A week ago I attended the 50th birthday party of a dear friend of mine in Helsinki. Many of the speakers emphasised how Helsinki is a European metropole - a true mix of cultures. All the speakers in that event were historians and therefore they looked things from a perspective of a century pointing out - rightly so - that in the beginning of the 1900s one could easily hear Finnish, Russian and Swedish on the streets of the city.
As living in Amsterdam in a neigbourhood with more than 50 % of the population with a non-European descent, Helsinki is still extremely homogenous. Helsinki is still far from being a city where white man would not be the default option. The level of multiculturalism can be explained by analysing the Finnish multiculturalism debate - in Finland the discussion dwells still around tolerance and anti-discrimination rather than inclusion, coexistence, joint rules and reciprocity.
When one looks at Helsinki and Finland on a scale of 20 years and from a personal perspective of a once migrant, the picture turns out to be somewhat different. My Finnish friend Umayya Abu-Hanna's new book Sinut is a moving and honest take on the way the small nation in the North deals with the world. Or in many cases, on the way that it doesn't.

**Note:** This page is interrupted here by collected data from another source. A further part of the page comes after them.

-- ==== Sys2Proof/Config.lean ====
section
/-! DEFINITION. What an implementation fixes: the fixed values of spec/00_scope.md R7 and the one open parameter of R8
that is a function, LATENCY. The other two open parameters of R8 are data of Machine/Platform.lean (BASE_ADDR and
N_INSTANCES). The spec leaves no result of a command open, so the model has no free value. -/

namespace Sys2Proof

/-- `CORE_ID` of R7: MAGIC "MSC" in bits [31:8], VERSION 1 in bits [7:0] (R31). -/
def Config.coreId : Word := 0x4D534301

/-- Register space size of R7: offsets 0x000 to 0xFFF. -/
def Config.spaceBytes : Nat := 4096

/-- `BUF_BYTES` of R7, the size of each of BUF_A, BUF_B and BUF_O. -/
def Config.bufBytes : Nat := 1024

/-- `LATENCY(op, lenA, lenB, m8)` of R8 and R312: an argument of the timed model (Machine/Timed.lean). Its type says
that it depends on nothing but its four arguments; `atLeastOne` says that it is a finite number of cycles, 1 or more. -/
structure Config.Latency where
  cycles : Byte → Nat → Nat → Bool → Nat
  atLeastOne : ∀ op lenA lenB m8, 1 ≤ cycles op lenA lenB m8

end Sys2Proof
end

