-- ==== Sys2Proof/Tests/Slice0.lean ====
section
/-! SUPPORT. The model's own tests. Expected values come from the spec: the worked examples of its rules, the tables of
spec/95_test_vectors.md, and words written out from spec/30_encoding.md. The theorems `test_witness_...` show, for every
obligation that has hypotheses, states and operands that meet them. -/

namespace Sys2Proof.Tests

open Sys2Proof Sys2Proof.Machine

-- One evaluation at a time: many long ones waiting together use up the checker's threads.
set_option Elab.async false

/-! ### Helpers -/

/-- n bytes, the first the most significant of v: a hex string of the spec as bytes. -/
def hex (n v : Nat) : List Byte := (List.range n).map fun i => BitVec.ofNat 8 (v / 256 ^ (n - 1 - i))

/-- An IDLE machine with operands loaded. -/
def loaded (key : Nat) (a b : List Byte) : State :=
  { State.reset with
    key := blockOf (hex 16 key), lenA := BitVec.ofNat 16 a.length, lenB := BitVec.ofNat 16 b.length
    mem := Memory.store (Memory.store [] 0x400 a) 0x800 b }

/-- The state one step leaves, if it is a next state. -/
def nextState (o : Host.Outcome State Fault Refusal) : Option State :=
  match o with
  | .next t => some t
  | .fault _ => none
  | .refused _ => none

/-- The machine after command word w has been accepted in s and its one step taken. -/
def ran (s : State) (w : Nat) : Option State := nextState (step (s.withFetchWord 32 w))

/-- STATUS, RESULT0, RESULT1 and RESULT2 after command word w. -/
def results (s : State) (w : Nat) : Option (Word × List Byte × List Byte × Byte) :=
  (ran s w).map fun t => (t.statusWord, t.result0.toList, t.result1.toList, t.result2)

/-- STATUS, RESULT0 and the first n bytes of BUF_O after command word w. -/
def output (n : Nat) (s : State) (w : Nat) : Option (Word × List Byte × List Byte) :=
  (ran s w).map fun t => (t.statusWord, t.result0.toList, Memory.load t.mem 0xC00 n)

/-- A machine with command word w in progress. -/
def inProgress (w : Word) : State := accept w State.reset

/-- An IDLE machine with the given lengths and nothing else. -/
def lengths (la lb : Nat) : State := { State.reset with lenA := BitVec.ofNat 16 la, lenB := BitVec.ofNat 16 lb }

/-! ### Encoding: words written out bit by bit from R100 and R102 -/

/-- OP = 0x01, M8 = 0, RES = 0. -/
theorem test_decode_aes : decode 0b00000000000000000000000_0_00000001 = .ok .aes := by decide +kernel
/-- OP = 0x03. -/
theorem test_decode_s1 : decode 0b00000000000000000000000_0_00000011 = .ok .s1 := by decide +kernel
/-- OP = 0x05, M8 = 0 and 1 (R101). -/
theorem test_decode_ccm_dec : decode 0b00000000000000000000000_0_00000101 = .ok (.ccmDec .m4) ∧
    decode 0b00000000000000000000000_1_00000101 = .ok (.ccmDec .m8) := by decide +kernel
/-- OP = 0x09. -/
theorem test_decode_k4 : decode 0b00000000000000000000000_0_00001001 = .ok .k4 := by decide +kernel
/-- OP = 0x0B. -/
theorem test_decode_deobf : decode 0b00000000000000000000000_0_00001011 = .ok .deobf := by decide +kernel
/-- R104: opcodes 0x0C and 0xFF, the lowest and the highest reserved bit, M8 on AES and on CLEAR. -/
theorem test_decode_illegal :
    decode 0x0000000C = .error .reservedOpcode ∧ decode 0x000000FF = .error .reservedOpcode ∧
    decode 0x00000204 = .error .reservedBits ∧ decode 0x80000001 = .error .reservedBits ∧
    decode 0x00000101 = .error .strayM8 ∧ decode 0x00000100 = .error .strayM8 := by decide +kernel
/-- R107: `CCM_ENC M8` is word 0x00000104, on the lanes of R73. -/
theorem test_encode_ccm_enc : encode (.ccmEnc .m8) = 0x00000104 ∧ encodeBytes (.ccmEnc .m8) = [0x04, 0x01, 0x00, 0x00] := by
  decide +kernel
/-- R105: a command is one 32-bit word, no less and no more. -/
theorem test_decode_length : decodeBytes [0x01] = .error .notOneWord ∧ decodeBytes [1, 0, 0, 0, 0] = .error .notOneWord := by
  decide +kernel
/-- The rows of spec/opcode_table.json, 32 bits each, at their match values and with M8 set. -/
theorem test_table_words :
    (List.range 12).map (fun w => decodeTableWord 32 w) =
      [some .clear, some .aes, some .cmac, some .s1, some (.ccmEnc .m4), some (.ccmDec .m4), some .k1, some .k2, some .k3,
        some .k4, some .obf, some .deobf] ∧
    decodeTableWord 32 0x104 = some (.ccmEnc .m8) ∧ decodeTableWord 32 0x106 = none := by decide +kernel
/-- R107: reading a command as a host script writes it. -/
theorem test_parse : parseCommand "CCM_ENC M8" = some (.ccmEnc .m8) ∧ parseCommand "CCM_ENC" = none := by decide +kernel

/-! ### WellFormed -/

/-- R101: both MIC sizes are well formed, 4 and 8 bytes. -/
theorem test_wellFormed_instr : Instr.wellFormed (.ccmEnc .m4) = true ∧ Instr.wellFormed (.ccmDec .m8) = true ∧
    MicSize.bytes .m4 = 4 ∧ MicSize.bytes .m8 = 8 := by decide
/-- R103: each condition of legality refuses a word that breaks it alone. -/
theorem test_legalWord_refuses : legalWord 0x00000200 = false ∧ legalWord 0x0000000C = false ∧ legalWord 0x00000106 = false := by
  decide
/-- R72, R77: each condition of a legal access refuses an access that breaks it alone. -/
theorem test_access_refuses :
    (Access.read 0x400 3).wellFormed = false ∧ (Access.read 0x402 4).wellFormed = false ∧
    (Access.read 0x1000 1).wellFormed = false ∧ (Access.write 0x004 2 0).wellFormed = false ∧
    (Access.write 0x007 1 0).wellFormed = false ∧ (Access.read 0x006 2).wellFormed = true ∧
    (Access.write 0xFFC 4 0).wellFormed = true := by decide

/-! ### The functions -/

/-- R132's worked values. -/
theorem test_gmul : gmul 0x57 0x83 = 0xC1 ∧ gmul 0x57 0x13 = 0xFE ∧ xtime 0x57 = 0xAE ∧ xtime 0x80 = 0x1B := by decide +kernel
/-- R139's worked values: RK_1 and RK_10. -/
theorem test_roundKey :
    (roundKey (keyWords (blockOf (hex 16 0x2b7e151628aed2a6abf7158809cf4f3c))) 1).toList = hex 16 0xa0fafe1788542cb123a339392a6c7605 ∧
    (roundKey (keyWords (blockOf (hex 16 0x2b7e151628aed2a6abf7158809cf4f3c))) 10).toList = hex 16 0xd014f9a8c9ee2589e13f0cc8b6630ca6 := by
  decide +kernel
/-- R170's worked value, and the second subkey of spec/95_test_vectors.md (no reduction, then a reduction). -/
theorem test_dbl :
    (dbl (blockOf (hex 16 0x7df76b0c1ab899b33e42f047b91b546f))).toList = hex 16 0xfbeed618357133667c85e08f7236a8de ∧
    (dbl (blockOf (hex 16 0xfbeed618357133667c85e08f7236a8de))).toList = hex 16 0xf7ddac306ae266ccf90bc11ee46d513b := by
  decide +kernel
/-- R191: the flag bytes; R240's example: the Privacy Plaintext. -/
theorem test_blocks : ccmFlags 4 = 0x09 ∧ ccmFlags 8 = 0x19 ∧
    (privacyPlaintext 0x12345678 ⟨⟨hex 7 0x01020304050607⟩, rfl⟩).toList = hex 16 0x00000000001234567801020304050607 := by
  decide +kernel

/-! ### The commands -/

/-- R130's example: STATUS after CLEAR, and the outputs. -/
theorem test_clear : results (loaded 1 [1, 2] [3]) 0x000 = some (0x00000002, zeros 16, zeros 16, 0) := by decide +kernel
/-- R142's example (FIPS-197 C.1). -/
theorem test_aes : results (loaded 0x000102030405060708090a0b0c0d0e0f (hex 16 0x00112233445566778899aabbccddeeff) []) 0x001 =
    some (0x00010002, hex 16 0x69c4e0d86a7b0430d8cdb78070b4c55a, zeros 16, 0) := by decide +kernel
/-- R142: LEN_A = 17 is ERR_LENGTH, with no output. -/
theorem test_aes_length : results (loaded 1 (zeros 17) []) 0x001 = some (0x00010014, zeros 16, zeros 16, 0) := by decide +kernel
/-- R175's example (RFC 4493 example 2). -/
theorem test_cmac : results (loaded 0x2b7e151628aed2a6abf7158809cf4f3c (hex 16 0x6bc1bee22e409f96e93d7e117393172a) []) 0x002 =
    some (0x00020002, hex 16 0x070a16b46b4d4144f79bdd9dd04a287c, zeros 16, 0) := by decide +kernel
/-- R176's example, with a KEY that is ignored. -/
theorem test_s1 : results (loaded 0x2b7e151628aed2a6abf7158809cf4f3c (hex 4 0x74657374) []) 0x003 =
    some (0x00030002, hex 16 0xb73cefbd641ef2ea598c2b6efb62f79c, zeros 16, 0) := by decide +kernel

/-- The operands of the CCM table of spec/95_test_vectors.md. -/
def ccmOperands (a : List Byte) (mic : Nat) : State :=
  { loaded 0x000102030405060708090a0b0c0d0e0f a [] with
    nonce := ⟨⟨hex 13 0x101112131415161718191a1b1c⟩, rfl⟩, micIn := ⟨⟨hex 8 mic⟩, rfl⟩ }

/-- spec/95_test_vectors.md, "1 byte, M=8". -/
theorem test_ccm_enc : output 2 (ccmOperands [0x20] 0) 0x104 =
    some (0x00040002, hex 16 0x8ac5cc5f174a7c650000000000000000, [0x5c, 0x00]) := by decide +kernel
/-- LEN_A = 1025 is ERR_LENGTH. -/
theorem test_ccm_enc_length : output 1 (lengths 1025 0) 0x004 = some (0x00040014, zeros 16, zeros 1) := by decide +kernel
/-- spec/95_test_vectors.md, decrypt 17 bytes, M = 4, MIC_IN[4..8) ignored. -/
theorem test_ccm_dec : output 17 (ccmOperands (hex 17 0x5cc052629c79c8f3937062ba032a42ae1a) 0x1c3fc1f5ffffffff) 0x005 =
    some (0x00050002, zeros 16, hex 17 0x202122232425262728292a2b2c2d2e2f30) := by decide +kernel
/-- R198's example, tampered: ERR_AUTH. -/
theorem test_ccm_dec_tampered :
    output 16 { State.reset with micIn := ⟨⟨hex 8 0x73e9bd9426914f3a⟩, rfl⟩ } 0x105 = some (0x00050024, zeros 16, zeros 16) := by
  decide +kernel
/-- R225's example. -/
theorem test_k1 : results (loaded 0x2ba14ffa0df84a2831938d57d276cab4 (hex 16 0x3216d1509884b533248541792b877f98)
      (hex 16 0x5a09d60797eeb4478aada59db3352a0d)) 0x006 =
    some (0x00060002, hex 16 0xf6ed15a8934afbe7d83e8dcb57fcf5d7, zeros 16, 0) := by decide +kernel
/-- R225: LEN_B = 0 is ERR_LENGTH. -/
theorem test_k1_length : results (lengths 1 0) 0x006 = some (0x00060014, zeros 16, zeros 16, 0) := by decide +kernel
/-- R226's example. -/
theorem test_k2 : results (loaded 0 (hex 16 0xf7a2a44f8e8a8029064f173ddc1e2b00) [0x00]) 0x007 =
    some (0x00070002, hex 16 0x9f589181a0f50de73c8070c7a6d27f46, hex 16 0x4c715bd4a64b938f99b453351653124f, 0x7f) := by
  decide +kernel
/-- R227's example. -/
theorem test_k3 : results (loaded 0 (hex 16 0xf7a2a44f8e8a8029064f173ddc1e2b00) []) 0x008 =
    some (0x00080002, hex 16 0xff046958233db0140000000000000000, zeros 16, 0) := by decide +kernel
/-- R228's example. -/
theorem test_k4 : results (loaded 0 (hex 16 0x3216d1509884b533248541792b877f98) []) 0x009 =
    some (0x00090002, hex 16 0x38000000000000000000000000000000, zeros 16, 0) := by decide +kernel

"I have never encountered that the taste of mämmi or sauna would cause problems. The basic problem is losing yourself, the attempt to recognise oneself in this individual who functions in Finland. Here I get back to the point that quantity matters. In big cities where one has lots of people who have arrived from different cultures and people who are outsiders even in those cultures, there is a greater probability at least at times to be heard as oneself. In a place like this also the majority culture has learned to interpret and see differing ways to be and live." (translation from Finnish by me)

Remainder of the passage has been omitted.